The authorities said that their investigations showed the workers posed a threat to Singapore’s safety and security, and the repatriation was in line with Singapore’s law and international standards. Human rights groups, on the other hand, alleged that the decision was arbitrary and showed a lack of due process and transparency.
As it turned out, the international laws, as least in the context of repatriation, were on the Singapore authorities’ side, says Professor Chen, who wrote up his findings in the paper, “The Little India Riot: Domestic and International Law Perspectives”, published as part of the Third International Conference on Human Rights and Peace & Conflict in Southeast Asia.
“If you look at the United Nations’ Migration Convention, migrant workers can be expelled quite easily without much due process afforded.

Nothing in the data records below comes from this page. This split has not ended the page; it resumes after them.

-- ==== Sys2Proof/Tests/Slice0.lean ====
section
/-! SUPPORT. Tests of the model and witnesses of the statements' hypotheses. Every expected result is transcribed from
spec/95_test_vectors.md (its row id stands at the test) or worked out by hand from the rule named there. -/

namespace Sys2Proof.Tests

open Sys2Proof.Machine Sys2Proof.Claims

/-- A constructed block with pc, the bytes at pc, some registers, FL and some memory cells set. -/
def start (pc : Nat) (code : List Byte) (regs : List (RegIndex × Byte) := []) (fl : FlagBits := 0)
    (cells : List Host.Cell := []) (cfg : Config := Config.default) : State :=
  let s := State.construct cfg
  { s with
    pc := pc
    fl := fl
    regs := regs.foldl (fun v p => v.set p.1 p.2) s.regs
    mem := storeBytes pc code (cells.foldl (fun m c => Memory.write m c.1 c.2) []) }

/-- The outcome is a next state with the property. -/
def gives (o : Host.Outcome State Fault Refusal) (p : State → Bool) : Bool :=
  match o with
  | .next t => p t
  | _ => false

/-- The step faults with `k` and pc is unchanged. -/
def faults (s : State) (k : Fault) : Bool := gives (step s) fun t => t.loop == .faulted k && t.pc == s.pc

/-- The step is `Refused(SpOperand)`. -/
def refuses (s : State) : Bool :=
  match step s with
  | .refused .spOperand => true
  | _ => false

/-- The memory of 95_test_vectors.md TS9. -/
def small : Config := { Config.default with memCapacity := 0x70, stackTop := 0x70 }

/-- The policy of 95_test_vectors.md TS13 to TS16. -/
def sequential : Config := { Config.default with spPolicy := .sequential }

/-! ### Well-formedness refuses a register operand of 8 or more in every place (30_encoding.md R68, R72) -/

theorem test_wellFormed_refuses_one_operand :
    Instr.wellFormed (.push 8) = false ∧ Instr.wellFormed (.pop 8) = false ∧ Instr.wellFormed (.prn 9) = false ∧
    Instr.wellFormed (.call 8) = false ∧ Instr.wellFormed (.jmp 255) = false ∧ Instr.wellFormed (.jeq 8) = false ∧
    Instr.wellFormed (.jne 8) = false ∧ Instr.wellFormed (.not 8) = false ∧
    Instr.wellFormed (.ldi 8 1) = false := by decide

theorem test_wellFormed_refuses_first_operand :
    Instr.wellFormed (.add 8 0) = false ∧ Instr.wellFormed (.sub 8 0) = false ∧ Instr.wellFormed (.mul 8 0) = false ∧
    Instr.wellFormed (.div 8 1) = false ∧ Instr.wellFormed (.mod 8 0) = false ∧ Instr.wellFormed (.cmp 9 0) = false ∧
    Instr.wellFormed (.and 8 0) = false ∧ Instr.wellFormed (.or 8 0) = false ∧ Instr.wellFormed (.xor 8 0) = false ∧
    Instr.wellFormed (.shl 8 0) = false ∧ Instr.wellFormed (.shr 8 0) = false := by decide

theorem test_wellFormed_refuses_second_operand :
    Instr.wellFormed (.add 0 8) = false ∧ Instr.wellFormed (.sub 0 8) = false ∧ Instr.wellFormed (.mul 0 8) = false ∧
    Instr.wellFormed (.div 0 8) = false ∧ Instr.wellFormed (.mod 0 8) = false ∧ Instr.wellFormed (.cmp 0 8) = false ∧
    Instr.wellFormed (.and 0 8) = false ∧ Instr.wellFormed (.or 0 8) = false ∧ Instr.wellFormed (.xor 0 8) = false ∧
    Instr.wellFormed (.shl 0 8) = false ∧ Instr.wellFormed (.shr 0 8) = false := by decide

Even the International Labour Organisation takes the position that under international labour standards, states have considerable discretion in formulating their repatriation laws and policies for their migrant workers,” he explains.
As someone who is drawn to subjects of a socio-political nature, Professor Chen’s most recent work focuses on the admissibility of evidence before international tribunals, which have to take into account different jurisdictions’ systems and cultures.
“It’s difficult to find common ground, so international tribunals have lax rules when it comes to admitting evidence. I’m trying to come up with more principled rules,” he says. And although Singapore generally doesn’t get involved in many international cases, Professor Chen says his research might provide some clarity should such a day occur.